The exciting and efficient Seahawks offense led by MVP frontrunner, quarterback Russell Wilson, will be facing a defense with Defensive Player of the Year favorite, defensive tackle Aaron Donald. The usual unstoppable force that is Wilson was halted in his tracks last week despite a 390-yard, two-touchdown performance. The shaky Rams, who have been largely powered by their defense, enjoyed their bye after splitting their last two games.

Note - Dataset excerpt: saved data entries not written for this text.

/-- Settles O45: the reads by the reading loops, the writes by cutting the programming loop at the first bad byte. -/
theorem portFaultNamesFirstBadRequest : Obligations.PortFaultNamesFirstBadRequest := by
  intro s n data k hk ha hkn
  refine ⟨fun hm hbad hr => ?readEeprom, fun hm hbad hr => ?programEeprom, fun hm heven hbad hr => ?readFlash⟩
  case readEeprom =>
    rw [← readEepromMalformed_iff, Bool.not_eq_true] at hm
    obtain ⟨u, bytes, reads, stopped⟩ := (execReadEepromIsp_run hm).fault_at ha hk (fun _ => trivial)
      byteAnswer_length hkn
      (by rw [Nat.one_mul, requestInRange_readEeprom]; exact decide_eq_false (by omega))
      (fun j hj => by rw [Nat.one_mul, requestInRange_readEeprom]; exact decide_eq_true (hr j hj))
    simp only [Nat.one_mul] at stopped
    obtain ⟨outcome, length, rest⟩ := stopped
    exact ⟨u, bytes, outcome, length, reads.eeprom ha hk, rest⟩
  case programEeprom =>
    have hlen : n.toNat ≤ data.length := Nat.le_of_not_lt fun short => hm (.inr short)
    rw [← programEepromMalformed_iff, Bool.not_eq_true] at hm
    have hlenk : (data.take k).length = k := List.length_take_of_le (by omega)
    obtain ⟨u, hu, moved, epage, flash, fuses, contents⟩ :=
      programBytes_completes (data := data.take k) ha (by rw [hlenk]; exact fun _ => hr)
    rw [hlenk] at moved contents
    refine ⟨u, execProgramEepromIsp_fault hu moved hk hkn hlen hm hbad, moved.prepared, moved.leave, epage, moved.addr,
      flash, moved.sig, fuses, ?_, fun wf => ?_⟩
    · rw [moved.log]
      congr 1
      exact List.map_congr_left fun j hj => by rw [getD_take (List.mem_range.1 hj)]
    · have space := half_lt_two_pow_bits n s.cfg.addrWidth
      obtain ⟨written, others⟩ := contents hk wf (by omega)
      exact ⟨fun j hj => by rw [← List.getElem?_take_of_lt hj]; exact written j hj, others⟩
  case readFlash =>
    have even : n.toNat % 2 ≠ 1 := fun odd => hm (.inr (.inl odd))
    obtain ⟨m, rfl⟩ : ∃ m, k = 2 * m := ⟨k / 2, by omega⟩
    rw [← readFlashMalformed_iff, Bool.not_eq_true] at hm
    obtain ⟨u, bytes, reads, outcome, length, rest⟩ := (execReadFlashIsp_run hm).fault_at (k := m) ha hk
      (fun _ => trivial) wordAnswer_length (by omega)
      (by rw [requestInRange_readFlash]; exact decide_eq_false (by omega))
      (fun j hj => by rw [requestInRange_readFlash]; exact decide_eq_true (hr (2 * j) (by omega) (by omega)))
    rw [Nat.mul_div_cancel_left m (by decide)]
    exact ⟨u, bytes, outcome, length, reads.flash ha hk, rest⟩

/-! ### The port that answers every request -/

/-- Work in front of a subsystem of free draws leaves the reference arrays alone (log entry 3). -/
theorem Work.draws {s t : State} (h : Work s t) (hk : s.cfg.portKind = .draws) :
    t.port.flash = s.port.flash ∧ t.port.eeprom = s.port.eeprom ∧ t.port.fuses = s.port.fuses := by
  induction h with
  | done => exact ⟨rfl, rfl, rfl⟩
  | @request s t u r allowed ok rest ih =>
    rw [State.request_of_perform (Port.perform_draws hk _ r)] at ok
    cases ok
    exact ih hk
  | addr n _ ih => exact ih hk
  | epage p _ ih => exact ih hk
  | leave _ _ ih => exact ih hk

/-- Settles O48: of the ways a command can end, the policy shuts out one and the port another. -/
theorem answeringPortNeverStops : Obligations.AnsweringPortNeverStops := by
  intro i s hk policy
  cases exec_ending i s with
  | completes t h =>
    obtain ⟨s1, bs, work, hreply, -⟩ := exec_next h
    obtain ⟨flash, eeprom, fuses⟩ := work.draws hk
    refine ⟨t, h, ?_⟩
    rw [reply_eq_next hreply]
    exact ⟨flash, eeprom, fuses, congrArg (· + 1) work.prepared.seq⟩
  | malformed cmd fault _ => rw [policy] at fault; cases fault
  | portStop f stop _ =>
    obtain ⟨r, u, bs, -, -, ⟨reference, -⟩, -⟩ := stop
    rw [hk] at reference; cases reference

/-! ### What the reference port reads back -/

/-- A request the reference port performed had its effect. -/
theorem Port.perform_reference_effect {c : Config} {p q : Port} {r : PortRequest} (hk : c.portKind = .reference)
    (h : p.perform c r = .ok q) : q = { requestEffect c p r with log := p.log ++ [r] } := by
  rcases Port.perform_ok h with ⟨-, -, rfl⟩ | ⟨draws, -⟩
  · rfl
  · rw [hk] at draws; cases draws

/-- A flash word written over canonical flash: its two bytes. -/
theorem Memory.read_writeWord {m : Memory} (wf : m.wf = true) (a : Nat) (lo hi : Byte) :
    ((m.write a lo).write (a + 1) hi).read a = lo ∧ ((m.write a lo).write (a + 1) hi).read (a + 1) = hi :=
  ⟨by rw [Memory.read_write_other _ _ (by omega), Memory.read_write_self wf],
    Memory.read_write_self (Memory.write_wf wf _ _) _ _⟩

/-- Settles O49, request by request. -/
theorem portReadsLastWrite : Obligations.PortReadsLastWrite := by
  intro c p hk flashForm eepromForm
  refine ⟨fun a w q h => ?_, fun a v q h => ?_, fun a q h => ?_⟩
  · rw [Port.perform_reference_effect hk h]
    refine ⟨?_, rfl, fun b h0 h1 => ?_⟩
    · obtain ⟨lo, hi⟩ := Memory.read_writeWord flashForm a.toNat (loByte w) (hiByte w)
      simp only [Port.flashAnswer, hk, requestEffect, lo, hi, flashWord, joinBytes_hiByte_loByte]
    · exact (Memory.read_write_other _ _ h1).trans (Memory.read_write_other _ _ h0)
  · rw [Port.perform_reference_effect hk h]
    refine ⟨?_, rfl, fun b hb => Memory.read_write_other _ _ hb⟩
    simp only [Port.eepromAnswer, hk, requestEffect, Memory.read_write_self eepromForm]
  · rw [Port.perform_reference_effect hk h]
    exact ⟨rfl, fun b => Memory.read_fill flashForm _ _ _ b⟩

This contest will be a turning point for either Los Angeles quarterback Jared Goff or Seattle’s defense. The winner gets first (or ties for first) in their division, and there’s a potential for a three-way tie if the Rams win and the Arizona Cardinals beat the Buffalo Bills. If Seattle wins, it’ll give the team a little more breathing room with a very small margin for error. 

But what will it take?

The Seahawks are playing some of the worst defense we’ve seen from a modern-day franchise, and coming from a team that once dominated its opponents on that side of the ball, it’s more than concerning. Seattle can’t really stop anyone, and it’s on pace to be the worst defense (in terms of yards allowed) in NFL history. The Seahawks have the worst total defense, allowing 455.8 yards per game, and the worst pass defense, giving up 362.1 yards per game. They’ve also allowed the third-most points (30.4) of any team in the league. 

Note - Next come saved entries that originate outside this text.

-- ==== Sys2Proof/Machine/Frequency.lean ====
section
/-! DEFINITION. The frequency analyzer (41_frequency.md R140). -/

namespace Sys2Proof.Machine

/-- `FREQ[b] <- FREQ[b] + 1` (41_frequency.md R140), 32-bit counters. -/
def bumpCount (t : List Word) (b : Byte) : List Word := t.modify b.toNat (· + 1)

/-- The counting loop (41_frequency.md R140): `n` bytes to go, the next one `IN[k]`. -/
def countFrom (m : Memory) : (n k : Nat) → List Word → List Word
  | 0, _, t => t
  | n + 1, k, t => countFrom m n (k + 1) (bumpCount t (m.read k))

/-- The table of 256 zero counters (41_frequency.md R140). -/
def zeroCounts : List Word := List.replicate 256 0

/-- Body of FREQ_COUNT (41_frequency.md R140). -/
def freqCountBody (s : State) : Ran :=
  .ok { s with
    freq := countFrom s.inMem s.inLen.toNat 0 zeroCounts
    valid := { s.valid with freq := true } }

/-- FREQ_COUNT (41_frequency.md R140). -/
def execFreqCount (s : State) : Host.Outcome State Fault Refusal :=
  guarded s [] s.inLenInRange (freqCountBody s).finish

end Sys2Proof.Machine
end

Seattle has had some very narrow wins against better teams, and while Los Angeles has problems of its own, it presents yet another challenge for this defense. Three quarterbacks have thrown for more than 400 yards against the Seahawks, which included Josh Allen’s 415-yard day in the 44-34 defeat. Defensive end Carlos Dunlap has already made an impact on Seattle’s nearly non-existent pass rush and the return of strong safety Jamal Adams resulted in 1.5 sacks and a season-best seven sacks against Buffalo on Sunday.

It’s the perfect opportunity for Goff to show he is, in fact, the quarterback he was thought to be when penning a lucrative four-year, $134 million deal with a record $110 million guaranteed. He’ll look to his top two targets, wide receivers Cooper Kupp and Robert Woods. In the Rams’ most recent game, a 28-17 loss to the Miami Dolphins in Week 8, Kupp was targeted 21 times. Los Angeles can take advantage of this, and it needs to. For how bad Seattle’s defense is, it’ll still go toe-to-toe with any opponent with Wilson under center.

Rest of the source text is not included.